Takeshi Suda se saisit d’un de ses couteaux. Il en utilise près de vingt, et chacun d’entre eux a une utilité propre. Mais tous possèdent la particularité d’avoir une lame beaucoup plus fine que les couteaux occidentaux. Leurs lames de qualité supérieure sont fabriquées comme des épées : avec une seule pièce d’acier au carbone. Elles portent le nom de leur fabricant gravé sur l’une des deux faces.

Le chef commence à tailler avec précision, deux gros morceaux de filets, qu’il lave délicatement à l’eau. Fièrement et comme s’il était encore surpris au travers de sa grande expérience, il nous montre en appuyant dessus, la chair devenue blanche du poisson. La technique ancestrale développée et approfondie par le chef a porté ses fruits ; le poisson peut commencer à être taillé en sashimis.

 

Mais avant d’exercer la réelle maîtrise de son art, il se saisit du reste du poisson et l’approche à notre oreille. Étonnement, le cœur du cadavre bat toujours. Le chef nous regarde fixement afin de nous rassurer. Il ne s’agit pas d’un poisson zombie…sans nous donner pour autant des explications scientifiques le justifiant. Il parvient à placer le corps du poisson en équilibre sur une assiette et commence à s’atteler à la préparation des sashimis.

Il se saisit délicatement d’un autre couteau, qu’il sort d’un fourreau à la manière d’un samouraï. Délicatement, le couteau glisse sans frottement. Nous pouvons apercevoir le reflet de notre visage dans cette lame de précision d’une longueur et 30 centimètres et d’une précision au millimètre, dont le prix avoisine les 5000 euros. Une lame provenant d’un atelier qui ne fabrique que quelques couteaux par année en usant d’une technique qui n’a pas changé depuis plus de 1000 ans. Une lame qui serait capable de couper de la pierre selon lui…Nous ne le mettons pas en doute.
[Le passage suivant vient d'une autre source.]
-- ==== Sys2Proof/Machine/Panels.lean ====
section
/-! DEFINITION. The panel lines: CARD, START, STOP, PANEL_MESSAGE_DISCARDED, SHOW_SENT (R85 to R88, R105 to R107, R116, R187 to R189). -/

namespace Sys2Proof.Machine

/-- The receiver of a panel line set. -/
def State.setPanelRx (s : State) (b : BayId) (x : PanelRx) : State := { s with panelRx := s.panelRx.set b x }

/-! ### Messages handed on (R187) -/

/-- A card is handed to the bay's admission unit (R85 to R88, R187). -/
def State.card (s : State) (b : BayId) (permit : Nat) : State := s.moveRack (fun c r => r.cardAt c b permit)

/-- A START is handed to the arm of the panel's own bay; for an arm of another bay the bay's reason becomes NOT_READY (R105 to R107,
R187). -/
def State.pressStart (s : State) (b : BayId) (a : ArmId) : State :=
  s.moveRack (fun c r => if bayOf a = b then r.startArm c a else r.answerBay b (some .notReady))

/-- A STOP is handed to the arm of the panel's own bay; for an arm of another bay the bay's reason becomes NOT_READY (R116, R187). -/
def State.pressStop (s : State) (b : BayId) (a : ArmId) : State :=
  s.moveRack (fun c r => if bayOf a = b then r.stopFromPanel c a else r.answerBay b (some .notReady))

/-- A permit number a CARD may carry (R187). -/
def cardPermitOk (permit : Nat) : Bool := decide (1 ≤ permit) && decide (permit ≤ 99999999)

/-- CARD: a card message is taken at a bay's panel (R85 to R88). A number out of range makes it a message discarded (R187). -/
def execCard (bay : BayId) (permit : Nat) (s : State) : Result :=
  if cardPermitOk permit then .next ((s.setPanelRx bay .fresh).card bay permit) else .next (s.setPanelRx bay .fresh)

/-- START: a START message is taken at a bay's panel (R105 to R107). -/
def execStart (bay : BayId) (arm : ArmId) (s : State) : Result := .next ((s.setPanelRx bay .fresh).pressStart bay arm)

/-- STOP: a STOP message is taken at a bay's panel (R107, R116). -/
def execStop (bay : BayId) (arm : ArmId) (s : State) : Result := .next ((s.setPanelRx bay .fresh).pressStop bay arm)

/-! ### Receiving on a panel line (R187) -/

/-- A `>` begins a new message. -/
def PanelRx.begin : PanelRx := { state := .body, body := [] }

/-- One character received on a panel line, and the body it completes, if it does (R178, R187; assumption 17 for `*`). -/
def PanelRx.receive (x : PanelRx) (ch : Char) : PanelRx × Option Text :=
  if ch = '>' then (.begin, none)
  else
    match x.state with
    | .hunt => (x, none)
    | .body =>
      if ch = charCR then ({ x with state := .lineEnd }, none)
      else if printable ch ∧ x.body.length < panelBodyMax then ({ x with body := x.body ++ [ch] }, none)
      else (.fresh, none)
    | .lineEnd => (.fresh, if ch = charLF then some x.body else none)

/-- What a message body asks for; a body that is no well-formed message is discarded (R187). -/
def State.panelMessage (s : State) (b : BayId) (body : Text) : State :=
  if (splitBody body).1 = txt "CARD" then
    match checkPlain [plainField "permit" longNumber] ["permit"] (splitBody body).2 with
    | .ok items => s.card b (natAt items "permit" 0)
    | .error _ => s
  else if (splitBody body).1 = txt "START" then
    match checkPlain [plainField "arm" (.nat 1 8)] ["arm"] (splitBody body).2 with
    | .ok items => s.pressStart b (numbered 7 (natAt items "arm" 0))
    | .error _ => s
  else if (splitBody body).1 = txt "STOP" then
    match checkPlain [plainField "arm" (.nat 1 8)] ["arm"] (splitBody body).2 with
    | .ok items => s.pressStop b (numbered 7 (natAt items "arm" 0))
    | .error _ => s
  else s

/-- Characters received on a panel line, one after another; a message acts at its LF (R187). -/
def panelCharacters (b : BayId) : Text → State → State
  | [], s => s
  | ch :: rest, s =>
    match (s.panelRx[b]).receive ch with
    | (x, some body) => panelCharacters b rest ((s.setPanelRx b x).panelMessage b body)
    | (x, none) => panelCharacters b rest (s.setPanelRx b x)

/-- PANEL_MESSAGE_DISCARDED: characters on a panel line that bring no well-formed message change nothing but the receiver (R187). -/
def execPanelMessageDiscarded (bay : BayId) (chars : Text) (s : State) : Result := .next (panelCharacters bay chars s)

/-! ### SHOW_SENT (R188) -/

/-- A SHOW has gone out: the line sends nothing, until the next subject of its list is taken (R188). -/
def Panel.sent (p : Panel) : Panel := { p with sending := none }

/-- SHOW_SENT: the SHOW being sent on a panel line ends (R188). A line that sends nothing has none to end (assumption 15). -/
def execShowSent (bay : BayId) (s : State) : Result :=
  if (s.rack.panel bay).sending = none then .next s
  else .next (s.moveRack (fun _ r => r.modPanel bay Panel.sent))

end Sys2Proof.Machine
end

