-- ==== Sys2Proof/Machine/Core.lean ====
section
/-! DEFINITION. The machine as the host reads it. -/

/-- The LC-8: its state, its step, and the state after reset. -/
def Sys2Proof.core : Host.Core :=
  { State := Sys2Proof.Machine.State
    Fault := Sys2Proof.Machine.Fault
    Refusal := Sys2Proof.Machine.Refusal
    step := Sys2Proof.Machine.step
    reset := Sys2Proof.Machine.State.reset }
end

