-- ==== Sys2Proof/WellFormed.lean ====
section
/-! DEFINITION. Which commands can come: the text a request carries is text a frame can bring, numbers are in range. -/

namespace Sys2Proof

/-- Serial characters are 8 bits (chapter 11). -/
def eightBit (cs : Text) : Bool := cs.all (fun c => decide (c.toNat < 256))

/-- The names of the requests the part knows. -/
def requestNames : List Text := knownRequests.map (·.1)

/-- A request's fields are what one good frame can carry under its name (R178, R181); an unknown request's name is none of the
part's; a card carries a permit number in range (R187); received characters are 8-bit. -/
def Instr.wellFormed (i : Instr) : Bool :=
  match i with
  | .unknownRequest name fields => Machine.fitsFrame name fields && !(requestNames.contains name)
  | .badFrame chars => eightBit chars
  | .panelMessageDiscarded _ chars => eightBit chars
  | .card _ permit => decide (1 ≤ permit) && decide (permit ≤ 99999999)
  | i =>
    match i.requestName with
    | some name => Machine.fitsFrame name i.requestFields
    | none => true

end Sys2Proof
end

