-- ==== Sys2Proof/Certificates/Slice0/Obligations.lean ====
section
/-! DEFINITION. The statements about the LC-8, for the provers. -/

open Sys2Proof Sys2Proof.Machine

/-! ### The queue of commands, reset, power-on, time -/

/-- A step carries out the command at the front of the queue on the state with the queue's rest; with none waiting nothing changes
(the model's choice, assumption 2). -/
def Obligations.StepTakesFrontCommand : Prop :=
  (∀ (c : Instr) (rest : List Instr) (s : State), s.pending = c :: rest → step s = exec c { s with pending := rest }) ∧
  ∀ s : State, s.pending = [] → step s = .next s

/-- Every command of the table leaves a next state, in every state: none ends in a fault or a refusal of the model. None touches the
queue of the commands that wait behind it (the queue is the model's own, assumption 2). -/
def Obligations.EveryCommandAnswersNext : Prop :=
  ∀ (i : Instr) (s : State), ∃ t, exec i s = .next t ∧ t.pending = s.pending

/-- What a part holds whose retained store has never been written (R2, R25, R40, R49, R60, R74, R84, R100, R125, R139, R166, R178),
its inputs at the levels of assumption 1; and this state meets every invariant stated below: banks in range, no arm in flow, bays, queues,
grants, notes, reservations and additives in agreement. -/
def Obligations.ResetHoldsFactoryValues : Prop :=
  State.reset.cond.time = 0#32 ∧ State.reset.cond.day = 0 ∧ State.reset.cond.mode = .normal ∧
  State.reset.cond.cal.active = .a ∧ State.reset.cond.cal.count = 0 ∧
  (∀ (k : BankId) (a : ArmId), (State.reset.cond.cal.bank k).kFactor a = 0) ∧
  State.reset.cond.noteWidth = 32 ∧ State.reset.cond.recipes = [] ∧
  State.reset.rack.permits = [] ∧ State.reset.rack.units = [] ∧ State.reset.rack.accounts = [] ∧ State.reset.rack.orders = [] ∧
  State.reset.rack.notes = [] ∧ State.reset.rack.noteCounter = 0 ∧
  (∀ a, (State.reset.rack.arm a).state = .outOfService ∧ (State.reset.rack.arm a).config = none ∧
    (State.reset.rack.arm a).queue = []) ∧
  (∀ h, (State.reset.rack.header h).capacity = 1 ∧ (State.reset.rack.header h).held = [] ∧
    (State.reset.rack.header h).waiting = []) ∧
  (∀ b, (State.reset.rack.bay b).admitted = none) ∧
  (∀ x, State.reset.rack.additive x = { stock := 0, reserved := 0, inFlight := 0, lowMark := 0 }) ∧
  (∀ a, (State.reset.rack.channel a).factor = 100000 ∧ (State.reset.rack.channel a).temperature = none ∧
    (State.reset.rack.channel a).unassigned = 0) ∧
  State.reset.link.rx = .hunt ∧ State.reset.link.responseOwed = false ∧
  State.reset.calInRange ∧ flowPermitted State.reset.cond State.reset.rack ∧ State.reset.rack.grantsMatch ∧
  State.reset.rack.queuesMatch ∧ State.reset.rack.baysMatch ∧ State.reset.rack.notesMatch ∧ State.reset.rack.reservedMatches ∧
  State.reset.rack.additivesMatch
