@[simp] theorem Rack.modPermit_units (n : Nat) (f : Permit → Permit) : (r.modPermit n f).units = r.units := (rfl)
@[simp] theorem Rack.modPermit_accounts (n : Nat) (f : Permit → Permit) : (r.modPermit n f).accounts = r.accounts := (rfl)
@[simp] theorem Rack.modPermit_additives (n : Nat) (f : Permit → Permit) : (r.modPermit n f).additives = r.additives := (rfl)
@[simp] theorem Rack.modPermit_orders (n : Nat) (f : Permit → Permit) : (r.modPermit n f).orders = r.orders := (rfl)
@[simp] theorem Rack.modPermit_channels (n : Nat) (f : Permit → Permit) : (r.modPermit n f).channels = r.channels := (rfl)
@[simp] theorem Rack.modPermit_arms (n : Nat) (f : Permit → Permit) : (r.modPermit n f).arms = r.arms := (rfl)
@[simp] theorem Rack.modPermit_injectors (n : Nat) (f : Permit → Permit) : (r.modPermit n f).injectors = r.injectors := (rfl)
@[simp] theorem Rack.modPermit_headers (n : Nat) (f : Permit → Permit) : (r.modPermit n f).headers = r.headers := (rfl)
@[simp] theorem Rack.modPermit_bays (n : Nat) (f : Permit → Permit) : (r.modPermit n f).bays = r.bays := (rfl)
@[simp] theorem Rack.modPermit_panels (n : Nat) (f : Permit → Permit) : (r.modPermit n f).panels = r.panels := (rfl)
@[simp] theorem Rack.modPermit_noteCounter (n : Nat) (f : Permit → Permit) : (r.modPermit n f).noteCounter = r.noteCounter := (rfl)
@[simp] theorem Rack.modPermit_notes (n : Nat) (f : Permit → Permit) : (r.modPermit n f).notes = r.notes := (rfl)
@[simp] theorem Rack.modPermit_arm_of (n : Nat) (f : Permit → Permit) (b : ArmId) :
    (r.modPermit n f).arm b = r.arm b := (rfl)
@[simp] theorem Rack.modPermit_channel_of (n : Nat) (f : Permit → Permit) (b : ArmId) :
    (r.modPermit n f).channel b = r.channel b := (rfl)
@[simp] theorem Rack.modPermit_injector_of (n : Nat) (f : Permit → Permit) (b : ArmId) (t : SlotId) :
    (r.modPermit n f).injector b t = r.injector b t := (rfl)
@[simp] theorem Rack.modPermit_header_of (n : Nat) (f : Permit → Permit) (g : HeaderId) :
    (r.modPermit n f).header g = r.header g := (rfl)
@[simp] theorem Rack.modPermit_additive_of (n : Nat) (f : Permit → Permit) (y : AdditiveId) :
    (r.modPermit n f).additive y = r.additive y := (rfl)
@[simp] theorem Rack.modPermit_bay_of (n : Nat) (f : Permit → Permit) (c : BayId) :
    (r.modPermit n f).bay c = r.bay c := (rfl)
@[simp] theorem Rack.modPermit_panel_of (n : Nat) (f : Permit → Permit) (c : BayId) :
    (r.modPermit n f).panel c = r.panel c := (rfl)
@[simp] theorem Rack.modPermit_unit_of (n : Nat) (f : Permit → Permit) (k : Nat) :
    (r.modPermit n f).unit? k = r.unit? k := (rfl)
@[simp] theorem Rack.modPermit_account_of (n : Nat) (f : Permit → Permit) (k : Nat) :
    (r.modPermit n f).account? k = r.account? k := (rfl)
@[simp] theorem Rack.modPermit_order_of (n : Nat) (f : Permit → Permit) (k : Nat) :
    (r.modPermit n f).order? k = r.order? k := (rfl)
@[simp] theorem Rack.modPermit_line_of (n : Nat) (f : Permit → Permit) (k l : Nat) :
    (r.modPermit n f).line? k l = r.line? k l := (rfl)
@[simp] theorem Rack.modPermit_headerOf_of (n : Nat) (f : Permit → Permit) (b : ArmId) :
    (r.modPermit n f).headerOf b = r.headerOf b := (rfl)
@[simp] theorem Rack.modPermit_slotConfig_of (n : Nat) (f : Permit → Permit) (b : ArmId) (t : SlotId) :
    (r.modPermit n f).slotConfig b t = r.slotConfig b t := (rfl)
@[simp] theorem Rack.modPermit_currentLine_of (n : Nat) (f : Permit → Permit) (b : ArmId) :
    (r.modPermit n f).currentLine b = r.currentLine b := (rfl)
En quelques instants, le chef marque des repères sur les filets qu’il coupe en un rien de temps, les plaçant ensuite sur le poisson qui nous fait face, le reconstituant entièrement avec les morceaux de son propre corps, mais en leur donnant un effet domino créant une perspective déroutante. Le poisson, agrémenté de quelques citrons et d’un peu de végétaux blancs est devenu une véritable œuvre d’art. Le chef d’orchestre quitte la scène ; nous nous retrouvons face à un plat que nous ne nous lassons pas d’admirer, une véritable œuvre d’art visuelle…que nous pouvons manger tout de même…et fort heureusement par ailleurs car outre sa beauté, le plat est exceptionnellement bon.

Dans un petit récipient, je place un peu de sauce soja salée, que je sublime à l’aide d’un peu de Wasabi. Je me saisis de deux baguettes que je parviens suffisamment à maîtriser pour me saisir d’un morceau et dévoiler à mon palais des saveurs insoupçonnées. La chair immaculée croque sous mes dents et chaque bouchée libère un froid glacial, sublimant le goût du poisson, un peu comme si les morceaux de chair que je déguste sortaient tout droit d’un congélateur. Je me régale et fond comme un enfant dévorant un gros gâteau bien sucré.

Derek qui m’accompagne me regarde manger, un peu comme si le simple fait de voir mes yeux briller lui suffisait. Il sait à ce moment que grâce à lui, je connais un chef sashimi. Et que je ne cesserai jamais de l’en remercier.